▶

/-- The display after an instruction (R35). -/
def displayAfter (i : Instr) (s : State) : Display :=
  match i with
  | .cls => clearedDisplay
  | .drw x y n => (drawing x y n s).disp
  | _ => s.disp

/-- `draw_flag` after an instruction (R36). -/
def drawFlagAfter (i : Instr) (s : State) : Bool :=
  match i with
  | .cls | .drw _ _ _ => true
  | _ => s.drawFlag

/-- The draw counter after an instruction (R37). -/
def drawsAfter (i : Instr) (s : State) : Nat :=
  match i with
  | .rnd _ _ => s.draws + 1
  | _ => s.draws

/-- The report output after an instruction: what R200 says is due, or what it was. -/
def reportAfter (i : Instr) (s : State) : Report :=
  if reportDue i s = .none then s.reportOut else reportDue i s

/-- The whole state after an instruction fetched from `a` that completes; `pc` is the table of R30. -/
def postState (i : Instr) (a : Word) (s : State) : State where
  mem := memAfter i s
  V := Vector.ofFn (regAfter i s)
  I := indexAfter i s
  pc := pcAfter i a s
  stack := stackAfter i s
  sp := spAfter i s
  DT := delayAfter i s
  ST := soundAfter i s
  key := s.key
  disp := displayAfter i s
  drawFlag := drawFlagAfter i s
  draws := drawsAfter i s
  reportOut := reportAfter i s
  soundCueOut := s.soundCueOut
  faultMark := s.faultMark

@[simp] theorem reg_postState (i : Instr) (a : Word) (s : State) (z : Reg) :
    reg (postState i a s) z = regAfter i s z := by
  simp [reg, postState]

/-- Two states are the same when they agree field by field, the registers compared one by one. -/
theorem State.ext_reg {s t : State} (mem : s.mem = t.mem := by rfl)
    (V : ∀ z, reg s z = reg t z := by exact fun _ => rfl) (I : s.I = t.I := by rfl)
    (pc : s.pc = t.pc := by rfl) (stack : s.stack = t.stack := by rfl) (sp : s.sp = t.sp := by rfl)
    (DT : s.DT = t.DT := by rfl) (ST : s.ST = t.ST := by rfl) (key : s.key = t.key := by rfl)
    (disp : s.disp = t.disp := by rfl) (drawFlag : s.drawFlag = t.drawFlag := by rfl)
    (draws : s.draws = t.draws := by rfl) (reportOut : s.reportOut = t.reportOut := by rfl)
    (soundCueOut : s.soundCueOut = t.soundCueOut := by rfl)
    (faultMark : s.faultMark = t.faultMark := by rfl) : s = t := by
  have hV := V_ext V
  cases s
  cases t
  simp only at *
  subst_vars
  rfl

/-- A completed instruction ended in `t` when every field of `t` is the one the tables give. -/
theorem next_eq_postState {i : Instr} {a : Word} {s t : State}
    (pc : t.pc = pcAfter i a s) (V : ∀ z, reg t z = regAfter i s z := by exact fun _ => rfl)
    (mem : t.mem = memAfter i s := by rfl) (I : t.I = indexAfter i s := by rfl)
    (stack : t.stack = stackAfter i s := by rfl) (sp : t.sp = spAfter i s := by rfl)
    (DT : t.DT = delayAfter i s := by rfl) (ST : t.ST = soundAfter i s := by rfl)
    (key : t.key = s.key := by rfl) (disp : t.disp = displayAfter i s := by rfl)
    (drawFlag : t.drawFlag = drawFlagAfter i s := by rfl)
    (draws : t.draws = drawsAfter i s := by rfl)
    (reportOut : t.reportOut = reportAfter i s := by rfl)
    (soundCueOut : t.soundCueOut = s.soundCueOut := by rfl)
    (faultMark : t.faultMark = s.faultMark := by rfl) :
    (.next t : Result) = .next (postState i a s) :=
  congrArg _ <| State.ext_reg mem (fun z => (V z).trans (reg_postState i a s z).symm) I pc stack sp DT ST
    key disp drawFlag draws reportOut soundCueOut faultMark

/-- `V[z]` after a write to `x`, in the form of `regAfter`. -/
theorem reg_setReg_eq_getD (s : State) (x : Reg) (b : Byte) (z : Reg) :
    reg (setReg s x b) z = (if z = x then some b else none).getD (reg s z) := by
  rw [reg_setReg]; split <;> rfl

/-- `V[z]` after a flag and a result write, in the form of `regAfter`. -/
theorem reg_setFlagAndResult_eq_getD (s : State) (x : Reg) (flag result : Byte) (z : Reg) :
    reg (setFlagAndResult vfOrder s x flag result) z =
      (if z = x then some result else if z = regVF then some flag else none).getD (reg s z) := by
  rw [reg_setFlagAndResult]
  split
  · rfl
  · split <;> rfl

/-- A condition on the key a number names holds at some key exactly when the number names one and the
condition holds there. -/
theorem exists_key_iff (n : Nat) (p : Fin 16 → Prop) :
    (∃ k : Fin 16, n = k.val ∧ p k) ↔ ∃ h : n < 16, p ⟨n, h⟩ := by
  constructor
  · rintro ⟨k, rfl, hk⟩
    exact ⟨k.isLt, hk⟩
  · rintro ⟨h, hn⟩
    exact ⟨⟨n, h⟩, rfl, hn⟩

theorem skipIf_eq_setPc (c : Bool) (s : State) : skipIf c s = setPc s (skipIf c s).pc := by
  rw [skipIf_eq]; rfl

/-- A skip taken after the fetch from `a` lands on the entry of R30 for its condition. -/
theorem skipIf_pc_of_advanced {c : Bool} {p : Prop} [Decidable p] {a : Word} {s : State}
    (h : s.pc = a + 2) (hc : c = true ↔ p) : (skipIf c s).pc = if p then a + 4 else a + 2 := by
  rw [skipIf_pc, h, BitVec.add_assoc]
  exact ite_congr (propext hc) (fun _ => rfl) fun _ => rfl
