-- ==== Sys2Proof/Machine/Ops.lean ====
section
/-! DEFINITION. The named operations over the state (00_scope.md R24): channel records, pins, tone generators, the
clock and the two streams. There is no addressable memory (20_memory.md R60) and no trap to take (60_exceptions.md
R300, R312). -/

namespace Sys2Proof.Machine

/-- The value of channel `c`. -/
def PerChan.get {α : Type} (p : PerChan α) : Chan → α
  | .left => p.left
  | .right => p.right

/-- The values with that of channel `c` replaced. -/
def PerChan.set {α : Type} (p : PerChan α) (c : Chan) (a : α) : PerChan α :=
  match c with
  | .left => { p with left := a }
  | .right => { p with right := a }

/-- `ch[c]`. -/
def chanAt (s : State) (c : Chan) : Channel := s.ch.get c

/-- Writes fields of `ch[c]`, all in one change `f` of the record. -/
def setChan (c : Chan) (f : Channel → Channel) (s : State) : State :=
  { s with ch := s.ch.set c (f (s.ch.get c)) }

/-- `pin[c] <- d`, 20_memory.md R65. -/
def setPin (c : Chan) (d : PinDrive) (s : State) : State := { s with pin := s.pin.set c d }

/-- Writes `tone[c]`. -/
def setTone (c : Chan) (t : ToneGen) (s : State) : State := { s with tone := s.tone.set c t }

/-- `emit r`, 20_memory.md R64. -/
def emit (r : Report) (s : State) : State := { s with tx := s.tx ++ [r] }

/-- Writes the sweep state, 10_state.md R55. -/
def setSweep (active : Bool) (index : Nat) (s : State) : State :=
  { s with sweepActive := active, sweepIndex := index }

/-- `nowMs`, 10_state.md R51: `sMs` when it is the pass's sample. -/
def nowMs (s : State) : U32 := wrap32 (s.time / 1000)

/-- `nowUs`, 10_state.md R51: `sUs` when it is the pass's sample. -/
def nowUs (s : State) : U32 := wrap32 s.time

/-- How far the Clock advances before a read of it in a pass, 42_channel_state_machine.md R161: not at all under
PerPass, a free amount under PerRead (log 10). -/
def clockGapBefore (s : State) : Nat :=
  match s.par.clockSampling with
  | .perPass => 0
  | .perRead => Config.clockGap s.draws

/-- How many free values a read of the clock draws. -/
def clockDraws (s : State) : Nat :=
  match s.par.clockSampling with
  | .perPass => 0
  | .perRead => 1

/-- Comes before every read of `sMs` or `sUs` in a pass, 42_channel_state_machine.md R161. -/
def readClock (s : State) : State :=
  { s with time := s.time + clockGapBefore s, draws := s.draws + clockDraws s }

/-- `tone_on(c, f)`, 44_waveform_generator.md R201. -/
def toneOn (c : Chan) (f : Freq) (s : State) : State :=
  setPin c (.toneWave f) (setTone c ⟨true, f⟩ s)

/-- `tone_off(c)`, 10_state.md R50: the frequency stays. -/
def toneOff (c : Chan) (s : State) : State := setTone c { s.tone.get c with enabled := false } s

/-- `RxTakeLine()`, 20_memory.md R63: the bytes before the first LF, and the stream after it. -/
def takeLine : List Byte → Option (List Byte × List Byte)
  | [] => none
  | b :: bs =>
    if b = Text.lf then some ([], bs)
    else
      match takeLine bs with
      | none => none
      | some (line, rest) => some (b :: line, rest)

end Sys2Proof.Machine
end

◀

Prompt » Where does the word "true" appear in the listing above? Copy every line that holds it.

Result »
  | .cls | .drw _ _ _ => true
    (h : s.pc = a + 2) (hc : c = true ↔ p) : (skipIf c s).pc = if p then a + 4 else a + 2 := by
  setPin c (.toneWave f) (setTone c ⟨true, f⟩ s)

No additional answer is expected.